◆ YOUR INSTRUCTIONS:
Repeat the lines below exactly as written, please, from the line with "-- ==== Sys2Proof/Tests/Slice0.lean" to the line with "open Sys2Proof Sys2Proof.Machine", both lines included, and no others.

◆ DATA FOR REVIEW:
BEGIN

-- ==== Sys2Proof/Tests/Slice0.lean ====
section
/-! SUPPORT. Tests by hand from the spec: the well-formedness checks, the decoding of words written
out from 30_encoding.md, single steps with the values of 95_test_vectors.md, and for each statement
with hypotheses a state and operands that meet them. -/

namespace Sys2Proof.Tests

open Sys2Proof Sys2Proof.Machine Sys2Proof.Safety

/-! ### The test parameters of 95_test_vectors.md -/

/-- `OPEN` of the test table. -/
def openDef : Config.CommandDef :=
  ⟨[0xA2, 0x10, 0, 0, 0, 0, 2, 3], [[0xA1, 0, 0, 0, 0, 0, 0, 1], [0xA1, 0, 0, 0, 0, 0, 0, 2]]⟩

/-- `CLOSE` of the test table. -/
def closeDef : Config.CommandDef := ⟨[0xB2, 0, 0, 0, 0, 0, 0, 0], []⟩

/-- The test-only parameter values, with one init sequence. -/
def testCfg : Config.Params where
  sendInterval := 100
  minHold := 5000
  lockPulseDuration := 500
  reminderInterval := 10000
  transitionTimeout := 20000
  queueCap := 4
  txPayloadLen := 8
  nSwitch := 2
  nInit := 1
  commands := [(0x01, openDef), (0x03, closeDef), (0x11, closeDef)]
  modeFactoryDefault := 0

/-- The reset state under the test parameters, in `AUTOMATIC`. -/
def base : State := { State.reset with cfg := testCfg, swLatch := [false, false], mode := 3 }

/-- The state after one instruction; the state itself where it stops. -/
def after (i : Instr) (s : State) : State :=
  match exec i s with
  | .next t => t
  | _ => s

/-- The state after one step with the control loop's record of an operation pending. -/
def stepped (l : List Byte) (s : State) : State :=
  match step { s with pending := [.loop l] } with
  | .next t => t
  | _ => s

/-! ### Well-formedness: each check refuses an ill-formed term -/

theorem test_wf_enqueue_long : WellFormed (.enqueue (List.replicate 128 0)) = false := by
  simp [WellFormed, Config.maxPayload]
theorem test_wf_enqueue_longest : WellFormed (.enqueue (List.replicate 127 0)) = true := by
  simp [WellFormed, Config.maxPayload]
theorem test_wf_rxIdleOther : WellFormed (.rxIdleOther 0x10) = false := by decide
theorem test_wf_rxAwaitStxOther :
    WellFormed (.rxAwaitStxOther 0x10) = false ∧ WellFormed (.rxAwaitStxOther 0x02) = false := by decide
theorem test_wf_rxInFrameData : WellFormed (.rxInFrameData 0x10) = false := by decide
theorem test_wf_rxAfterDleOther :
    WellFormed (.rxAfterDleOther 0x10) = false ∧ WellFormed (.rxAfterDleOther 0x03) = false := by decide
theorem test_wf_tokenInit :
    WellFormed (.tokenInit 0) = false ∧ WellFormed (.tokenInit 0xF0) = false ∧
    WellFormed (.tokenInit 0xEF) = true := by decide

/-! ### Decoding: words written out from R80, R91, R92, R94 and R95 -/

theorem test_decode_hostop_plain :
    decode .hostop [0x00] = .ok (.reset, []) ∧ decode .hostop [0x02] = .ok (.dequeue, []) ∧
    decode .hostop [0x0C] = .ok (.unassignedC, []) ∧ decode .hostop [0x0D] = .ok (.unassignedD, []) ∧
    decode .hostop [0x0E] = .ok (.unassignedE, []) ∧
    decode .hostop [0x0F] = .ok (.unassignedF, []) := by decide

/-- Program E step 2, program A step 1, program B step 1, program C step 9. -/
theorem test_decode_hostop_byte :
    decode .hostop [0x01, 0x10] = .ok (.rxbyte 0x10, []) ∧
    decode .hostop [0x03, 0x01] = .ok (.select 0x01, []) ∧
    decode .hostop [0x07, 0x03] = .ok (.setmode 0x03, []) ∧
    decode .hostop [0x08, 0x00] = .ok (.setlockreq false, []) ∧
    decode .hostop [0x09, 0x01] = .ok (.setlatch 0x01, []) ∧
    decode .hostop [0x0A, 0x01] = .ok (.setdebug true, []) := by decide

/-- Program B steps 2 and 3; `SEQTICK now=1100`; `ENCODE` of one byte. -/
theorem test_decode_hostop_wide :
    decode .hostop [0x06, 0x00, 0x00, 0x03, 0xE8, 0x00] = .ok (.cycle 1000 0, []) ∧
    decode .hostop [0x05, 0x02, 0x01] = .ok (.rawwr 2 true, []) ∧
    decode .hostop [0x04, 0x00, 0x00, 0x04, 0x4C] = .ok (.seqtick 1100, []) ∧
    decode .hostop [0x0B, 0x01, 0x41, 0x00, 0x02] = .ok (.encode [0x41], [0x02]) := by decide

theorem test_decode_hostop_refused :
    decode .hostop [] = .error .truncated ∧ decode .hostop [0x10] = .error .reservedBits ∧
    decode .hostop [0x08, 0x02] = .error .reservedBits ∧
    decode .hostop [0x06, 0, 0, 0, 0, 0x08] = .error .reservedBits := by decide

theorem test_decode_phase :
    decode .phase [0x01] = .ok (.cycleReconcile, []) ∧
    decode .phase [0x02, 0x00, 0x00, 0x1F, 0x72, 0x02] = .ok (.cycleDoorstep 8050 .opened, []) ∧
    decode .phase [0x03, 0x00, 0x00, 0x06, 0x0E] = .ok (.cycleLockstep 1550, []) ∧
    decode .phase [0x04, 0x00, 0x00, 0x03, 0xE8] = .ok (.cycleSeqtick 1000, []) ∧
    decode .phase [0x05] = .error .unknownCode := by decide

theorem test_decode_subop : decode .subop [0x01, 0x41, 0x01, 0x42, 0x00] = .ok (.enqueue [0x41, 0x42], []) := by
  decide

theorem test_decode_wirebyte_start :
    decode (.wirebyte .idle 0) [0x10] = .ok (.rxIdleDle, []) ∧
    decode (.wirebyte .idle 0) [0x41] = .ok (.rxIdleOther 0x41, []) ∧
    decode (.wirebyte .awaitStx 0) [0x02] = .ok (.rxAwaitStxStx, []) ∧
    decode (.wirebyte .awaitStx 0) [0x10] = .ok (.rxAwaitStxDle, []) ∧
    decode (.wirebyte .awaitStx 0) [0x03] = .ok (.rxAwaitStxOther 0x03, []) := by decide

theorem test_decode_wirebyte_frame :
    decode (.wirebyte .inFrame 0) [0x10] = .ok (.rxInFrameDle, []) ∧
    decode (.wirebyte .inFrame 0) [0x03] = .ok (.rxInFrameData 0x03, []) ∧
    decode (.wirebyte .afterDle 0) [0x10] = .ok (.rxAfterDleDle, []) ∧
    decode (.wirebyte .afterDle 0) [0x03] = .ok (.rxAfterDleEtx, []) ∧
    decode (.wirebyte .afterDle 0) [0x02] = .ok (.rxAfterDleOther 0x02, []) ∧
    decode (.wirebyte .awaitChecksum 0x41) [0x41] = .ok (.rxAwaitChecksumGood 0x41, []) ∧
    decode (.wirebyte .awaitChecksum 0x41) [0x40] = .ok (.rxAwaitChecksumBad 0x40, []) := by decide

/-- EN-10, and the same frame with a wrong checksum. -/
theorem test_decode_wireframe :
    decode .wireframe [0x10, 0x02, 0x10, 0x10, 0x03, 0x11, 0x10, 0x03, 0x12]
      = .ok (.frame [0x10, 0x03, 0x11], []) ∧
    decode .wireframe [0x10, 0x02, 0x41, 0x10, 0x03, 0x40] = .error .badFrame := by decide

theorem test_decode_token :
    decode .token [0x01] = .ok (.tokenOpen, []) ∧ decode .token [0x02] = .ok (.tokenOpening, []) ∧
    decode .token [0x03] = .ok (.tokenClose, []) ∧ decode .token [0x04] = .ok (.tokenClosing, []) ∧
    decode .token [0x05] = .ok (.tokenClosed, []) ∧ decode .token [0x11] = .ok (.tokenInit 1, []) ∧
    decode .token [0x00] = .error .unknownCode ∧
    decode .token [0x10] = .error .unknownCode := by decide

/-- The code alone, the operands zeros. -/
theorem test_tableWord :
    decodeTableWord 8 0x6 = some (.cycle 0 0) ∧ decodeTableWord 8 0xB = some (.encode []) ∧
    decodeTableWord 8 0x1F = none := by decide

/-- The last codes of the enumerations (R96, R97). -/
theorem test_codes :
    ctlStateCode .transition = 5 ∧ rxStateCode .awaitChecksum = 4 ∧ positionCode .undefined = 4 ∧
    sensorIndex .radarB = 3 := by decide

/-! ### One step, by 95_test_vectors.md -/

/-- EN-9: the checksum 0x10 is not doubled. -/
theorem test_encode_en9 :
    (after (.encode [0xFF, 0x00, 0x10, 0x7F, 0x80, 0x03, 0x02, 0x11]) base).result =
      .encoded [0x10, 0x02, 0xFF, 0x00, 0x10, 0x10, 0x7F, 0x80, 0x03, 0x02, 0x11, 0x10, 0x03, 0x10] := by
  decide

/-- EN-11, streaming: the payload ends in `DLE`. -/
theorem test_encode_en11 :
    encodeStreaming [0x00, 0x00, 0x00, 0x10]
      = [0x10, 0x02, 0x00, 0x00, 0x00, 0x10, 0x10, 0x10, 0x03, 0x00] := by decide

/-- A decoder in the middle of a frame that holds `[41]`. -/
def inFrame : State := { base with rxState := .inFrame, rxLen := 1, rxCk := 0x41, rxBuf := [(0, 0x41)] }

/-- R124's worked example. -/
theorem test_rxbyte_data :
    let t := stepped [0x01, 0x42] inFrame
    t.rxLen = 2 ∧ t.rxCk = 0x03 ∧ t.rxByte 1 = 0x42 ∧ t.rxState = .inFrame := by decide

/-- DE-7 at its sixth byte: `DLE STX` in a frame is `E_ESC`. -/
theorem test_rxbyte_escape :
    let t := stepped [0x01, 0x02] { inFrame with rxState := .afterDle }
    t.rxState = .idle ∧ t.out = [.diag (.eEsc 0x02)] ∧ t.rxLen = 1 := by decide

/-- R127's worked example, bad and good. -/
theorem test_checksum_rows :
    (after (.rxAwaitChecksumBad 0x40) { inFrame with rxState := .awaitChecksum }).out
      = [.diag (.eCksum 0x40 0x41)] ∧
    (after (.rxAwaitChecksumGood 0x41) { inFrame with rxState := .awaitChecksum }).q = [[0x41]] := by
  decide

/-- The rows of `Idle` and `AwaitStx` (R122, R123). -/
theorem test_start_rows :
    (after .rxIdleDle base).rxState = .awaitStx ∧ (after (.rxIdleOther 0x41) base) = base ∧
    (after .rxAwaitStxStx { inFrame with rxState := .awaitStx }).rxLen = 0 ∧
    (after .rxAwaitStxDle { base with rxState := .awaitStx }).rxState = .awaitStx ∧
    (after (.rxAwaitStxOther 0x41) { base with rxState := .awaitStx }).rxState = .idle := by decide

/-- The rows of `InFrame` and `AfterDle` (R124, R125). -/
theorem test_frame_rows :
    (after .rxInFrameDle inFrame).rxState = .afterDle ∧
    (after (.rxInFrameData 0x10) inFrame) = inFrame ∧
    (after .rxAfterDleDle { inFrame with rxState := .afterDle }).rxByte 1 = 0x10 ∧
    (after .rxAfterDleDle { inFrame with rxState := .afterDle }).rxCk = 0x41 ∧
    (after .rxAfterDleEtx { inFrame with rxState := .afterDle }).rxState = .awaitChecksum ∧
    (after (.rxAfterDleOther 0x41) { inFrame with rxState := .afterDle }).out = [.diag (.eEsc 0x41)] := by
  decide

END
BEGIN

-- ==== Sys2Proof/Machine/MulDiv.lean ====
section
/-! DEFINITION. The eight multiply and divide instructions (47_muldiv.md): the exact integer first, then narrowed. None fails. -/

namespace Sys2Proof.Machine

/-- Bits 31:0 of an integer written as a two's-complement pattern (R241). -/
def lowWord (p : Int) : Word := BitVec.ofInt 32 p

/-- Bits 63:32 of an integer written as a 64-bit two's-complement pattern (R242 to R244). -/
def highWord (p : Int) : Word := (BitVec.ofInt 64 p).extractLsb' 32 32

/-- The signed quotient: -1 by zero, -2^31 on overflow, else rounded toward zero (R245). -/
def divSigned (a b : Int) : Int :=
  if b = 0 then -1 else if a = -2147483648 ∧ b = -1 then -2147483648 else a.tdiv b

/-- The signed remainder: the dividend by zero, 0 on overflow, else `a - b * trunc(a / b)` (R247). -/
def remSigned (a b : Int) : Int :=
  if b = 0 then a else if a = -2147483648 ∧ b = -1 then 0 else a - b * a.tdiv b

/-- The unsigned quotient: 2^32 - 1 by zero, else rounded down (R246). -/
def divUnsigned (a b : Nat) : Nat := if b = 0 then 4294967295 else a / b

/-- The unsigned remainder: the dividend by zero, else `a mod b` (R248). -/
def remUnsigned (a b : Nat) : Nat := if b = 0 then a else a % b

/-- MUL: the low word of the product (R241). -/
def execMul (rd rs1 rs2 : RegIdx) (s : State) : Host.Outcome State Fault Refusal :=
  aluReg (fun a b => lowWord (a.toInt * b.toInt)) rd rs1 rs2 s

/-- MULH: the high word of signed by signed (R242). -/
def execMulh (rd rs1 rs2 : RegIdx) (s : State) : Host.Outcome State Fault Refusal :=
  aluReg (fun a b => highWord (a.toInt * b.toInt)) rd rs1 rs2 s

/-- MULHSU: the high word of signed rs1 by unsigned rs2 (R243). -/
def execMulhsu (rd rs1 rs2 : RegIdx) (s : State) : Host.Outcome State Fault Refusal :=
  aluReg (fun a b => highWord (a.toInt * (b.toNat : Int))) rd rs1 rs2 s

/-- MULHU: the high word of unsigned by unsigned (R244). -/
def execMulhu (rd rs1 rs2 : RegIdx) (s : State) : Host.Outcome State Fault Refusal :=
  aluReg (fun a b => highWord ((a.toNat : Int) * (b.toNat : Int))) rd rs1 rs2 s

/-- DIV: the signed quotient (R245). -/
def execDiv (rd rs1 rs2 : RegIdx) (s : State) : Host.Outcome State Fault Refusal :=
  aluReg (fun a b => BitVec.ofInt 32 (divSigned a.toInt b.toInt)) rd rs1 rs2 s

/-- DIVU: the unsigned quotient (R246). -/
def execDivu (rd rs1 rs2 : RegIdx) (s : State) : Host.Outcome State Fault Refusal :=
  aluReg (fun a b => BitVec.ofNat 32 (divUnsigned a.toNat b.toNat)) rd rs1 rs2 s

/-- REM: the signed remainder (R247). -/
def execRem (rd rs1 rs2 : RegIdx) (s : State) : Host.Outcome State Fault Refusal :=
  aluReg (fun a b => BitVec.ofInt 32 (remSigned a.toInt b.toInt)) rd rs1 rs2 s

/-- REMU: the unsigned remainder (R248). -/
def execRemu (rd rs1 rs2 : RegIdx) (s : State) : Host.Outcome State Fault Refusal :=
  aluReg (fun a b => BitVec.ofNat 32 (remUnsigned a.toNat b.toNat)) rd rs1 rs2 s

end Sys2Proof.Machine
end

END
BEGIN

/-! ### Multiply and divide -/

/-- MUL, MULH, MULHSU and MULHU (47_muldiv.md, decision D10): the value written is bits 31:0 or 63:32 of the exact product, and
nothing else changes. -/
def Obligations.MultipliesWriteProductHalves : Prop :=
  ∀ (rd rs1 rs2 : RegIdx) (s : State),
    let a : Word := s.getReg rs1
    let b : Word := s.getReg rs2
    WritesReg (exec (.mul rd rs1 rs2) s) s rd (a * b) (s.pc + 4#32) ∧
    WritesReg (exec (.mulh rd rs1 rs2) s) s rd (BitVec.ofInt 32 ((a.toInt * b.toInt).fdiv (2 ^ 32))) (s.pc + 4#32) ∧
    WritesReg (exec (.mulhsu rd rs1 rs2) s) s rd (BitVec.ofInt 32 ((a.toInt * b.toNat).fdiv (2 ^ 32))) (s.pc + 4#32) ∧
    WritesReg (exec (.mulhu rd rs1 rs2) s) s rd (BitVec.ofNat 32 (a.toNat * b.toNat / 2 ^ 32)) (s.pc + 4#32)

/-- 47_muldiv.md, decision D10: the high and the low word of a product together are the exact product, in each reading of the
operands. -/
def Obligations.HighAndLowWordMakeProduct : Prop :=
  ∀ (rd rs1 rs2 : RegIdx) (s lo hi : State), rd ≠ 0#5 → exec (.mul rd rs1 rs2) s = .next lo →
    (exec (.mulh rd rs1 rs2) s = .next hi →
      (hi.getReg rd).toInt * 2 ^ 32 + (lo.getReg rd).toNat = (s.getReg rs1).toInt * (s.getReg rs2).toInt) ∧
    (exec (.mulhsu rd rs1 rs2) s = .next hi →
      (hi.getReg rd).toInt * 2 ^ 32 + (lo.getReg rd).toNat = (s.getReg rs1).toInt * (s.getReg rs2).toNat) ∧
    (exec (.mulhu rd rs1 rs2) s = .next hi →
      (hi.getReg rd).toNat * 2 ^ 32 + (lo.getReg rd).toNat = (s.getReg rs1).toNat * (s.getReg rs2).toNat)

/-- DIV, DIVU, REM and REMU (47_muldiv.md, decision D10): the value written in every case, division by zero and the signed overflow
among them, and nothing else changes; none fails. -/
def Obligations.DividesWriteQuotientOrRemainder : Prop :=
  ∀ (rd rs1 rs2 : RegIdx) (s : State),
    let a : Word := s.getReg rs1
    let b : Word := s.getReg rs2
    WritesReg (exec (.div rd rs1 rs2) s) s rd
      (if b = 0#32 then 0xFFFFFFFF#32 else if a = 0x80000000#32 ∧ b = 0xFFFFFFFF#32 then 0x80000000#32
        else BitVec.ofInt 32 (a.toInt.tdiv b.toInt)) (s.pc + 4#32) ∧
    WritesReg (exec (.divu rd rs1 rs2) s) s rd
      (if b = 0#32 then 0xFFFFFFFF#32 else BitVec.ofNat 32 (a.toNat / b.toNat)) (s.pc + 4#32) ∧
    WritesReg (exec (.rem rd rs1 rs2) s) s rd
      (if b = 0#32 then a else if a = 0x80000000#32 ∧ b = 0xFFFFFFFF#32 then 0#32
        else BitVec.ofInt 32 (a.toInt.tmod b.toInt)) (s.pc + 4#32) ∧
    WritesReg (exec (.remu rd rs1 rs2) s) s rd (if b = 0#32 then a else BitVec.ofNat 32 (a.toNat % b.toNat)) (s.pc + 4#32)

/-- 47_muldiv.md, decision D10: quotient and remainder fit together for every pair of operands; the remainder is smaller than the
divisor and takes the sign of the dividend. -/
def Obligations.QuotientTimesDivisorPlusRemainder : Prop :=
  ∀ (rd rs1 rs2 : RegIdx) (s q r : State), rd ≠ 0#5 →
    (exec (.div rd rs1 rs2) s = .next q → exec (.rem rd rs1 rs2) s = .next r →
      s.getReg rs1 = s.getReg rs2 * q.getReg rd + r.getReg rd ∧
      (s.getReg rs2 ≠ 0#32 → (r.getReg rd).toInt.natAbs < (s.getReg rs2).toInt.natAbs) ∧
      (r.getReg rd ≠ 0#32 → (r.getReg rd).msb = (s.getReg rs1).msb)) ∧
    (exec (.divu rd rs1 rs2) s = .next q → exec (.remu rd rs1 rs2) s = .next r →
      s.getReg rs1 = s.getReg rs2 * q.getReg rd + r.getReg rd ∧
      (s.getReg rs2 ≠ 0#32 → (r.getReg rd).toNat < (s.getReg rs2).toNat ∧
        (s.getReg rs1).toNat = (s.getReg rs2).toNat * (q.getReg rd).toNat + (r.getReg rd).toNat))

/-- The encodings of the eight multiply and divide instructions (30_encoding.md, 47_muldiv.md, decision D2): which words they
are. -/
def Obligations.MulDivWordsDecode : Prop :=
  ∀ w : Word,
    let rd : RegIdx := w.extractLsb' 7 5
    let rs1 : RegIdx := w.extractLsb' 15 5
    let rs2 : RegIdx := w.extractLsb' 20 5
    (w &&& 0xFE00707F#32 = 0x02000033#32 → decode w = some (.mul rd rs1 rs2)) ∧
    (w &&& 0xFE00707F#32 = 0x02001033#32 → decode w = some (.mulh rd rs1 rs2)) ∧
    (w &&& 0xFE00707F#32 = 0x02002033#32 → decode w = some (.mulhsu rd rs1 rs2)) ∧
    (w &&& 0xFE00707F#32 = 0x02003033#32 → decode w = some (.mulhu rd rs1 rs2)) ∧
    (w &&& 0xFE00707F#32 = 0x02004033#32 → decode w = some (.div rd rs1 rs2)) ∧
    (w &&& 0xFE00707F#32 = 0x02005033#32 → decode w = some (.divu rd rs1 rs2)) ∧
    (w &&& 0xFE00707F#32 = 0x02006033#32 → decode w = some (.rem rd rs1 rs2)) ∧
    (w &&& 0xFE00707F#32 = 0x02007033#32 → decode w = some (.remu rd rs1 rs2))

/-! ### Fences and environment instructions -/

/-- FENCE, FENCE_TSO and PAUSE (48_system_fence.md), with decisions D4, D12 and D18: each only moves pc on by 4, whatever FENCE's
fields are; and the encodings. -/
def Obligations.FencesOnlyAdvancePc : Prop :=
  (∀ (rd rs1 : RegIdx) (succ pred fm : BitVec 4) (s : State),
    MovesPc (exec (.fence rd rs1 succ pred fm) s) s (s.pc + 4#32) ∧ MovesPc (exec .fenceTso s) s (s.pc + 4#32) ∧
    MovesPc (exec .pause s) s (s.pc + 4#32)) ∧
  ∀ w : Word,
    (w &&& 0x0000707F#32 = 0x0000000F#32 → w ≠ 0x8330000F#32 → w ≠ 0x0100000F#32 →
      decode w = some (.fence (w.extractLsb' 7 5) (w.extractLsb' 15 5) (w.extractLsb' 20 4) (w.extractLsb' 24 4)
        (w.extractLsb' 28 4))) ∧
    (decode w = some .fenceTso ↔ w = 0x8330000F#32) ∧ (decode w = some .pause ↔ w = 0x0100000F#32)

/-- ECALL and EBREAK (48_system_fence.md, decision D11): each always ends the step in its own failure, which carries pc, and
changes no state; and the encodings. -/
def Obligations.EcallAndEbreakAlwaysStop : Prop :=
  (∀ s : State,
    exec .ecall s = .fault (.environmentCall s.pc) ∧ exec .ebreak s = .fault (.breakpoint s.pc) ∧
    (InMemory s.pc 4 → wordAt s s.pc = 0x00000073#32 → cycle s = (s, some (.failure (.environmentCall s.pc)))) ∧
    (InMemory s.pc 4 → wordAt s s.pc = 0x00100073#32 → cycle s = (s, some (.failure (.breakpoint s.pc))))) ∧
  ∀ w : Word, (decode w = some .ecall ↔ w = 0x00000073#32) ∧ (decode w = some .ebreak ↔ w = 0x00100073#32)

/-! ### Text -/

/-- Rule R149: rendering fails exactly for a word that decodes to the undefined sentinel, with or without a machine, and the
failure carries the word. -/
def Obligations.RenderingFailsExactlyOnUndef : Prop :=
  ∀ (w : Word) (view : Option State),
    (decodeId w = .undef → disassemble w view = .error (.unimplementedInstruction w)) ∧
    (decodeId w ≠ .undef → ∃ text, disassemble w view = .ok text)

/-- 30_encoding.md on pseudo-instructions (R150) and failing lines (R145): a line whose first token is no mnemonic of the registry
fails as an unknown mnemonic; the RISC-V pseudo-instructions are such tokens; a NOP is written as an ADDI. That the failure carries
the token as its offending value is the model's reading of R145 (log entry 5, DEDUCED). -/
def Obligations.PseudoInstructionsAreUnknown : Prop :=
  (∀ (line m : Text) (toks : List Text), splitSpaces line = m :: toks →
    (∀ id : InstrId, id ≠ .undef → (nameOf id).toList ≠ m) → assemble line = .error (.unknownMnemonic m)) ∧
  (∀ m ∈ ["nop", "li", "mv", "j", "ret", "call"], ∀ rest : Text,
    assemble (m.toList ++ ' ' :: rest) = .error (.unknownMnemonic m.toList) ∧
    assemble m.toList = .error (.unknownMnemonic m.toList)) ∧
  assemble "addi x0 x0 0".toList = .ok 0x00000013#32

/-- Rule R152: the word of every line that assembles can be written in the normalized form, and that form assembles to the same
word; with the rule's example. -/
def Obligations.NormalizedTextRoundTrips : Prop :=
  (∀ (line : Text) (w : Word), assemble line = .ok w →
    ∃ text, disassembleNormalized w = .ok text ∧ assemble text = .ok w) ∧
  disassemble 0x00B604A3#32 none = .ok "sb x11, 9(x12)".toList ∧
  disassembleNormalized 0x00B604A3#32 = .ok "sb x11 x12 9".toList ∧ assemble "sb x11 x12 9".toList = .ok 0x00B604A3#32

END

◆ SOLVED EXERCISE:
-- ==== Sys2Proof/Tests/Slice0.lean ====
section
/-! SUPPORT. Tests by hand from the spec: the well-formedness checks, the decoding of words written
out from 30_encoding.md, single steps with the values of 95_test_vectors.md, and for each statement
with hypotheses a state and operands that meet them. -/

namespace Sys2Proof.Tests

open Sys2Proof Sys2Proof.Machine Sys2Proof.Safety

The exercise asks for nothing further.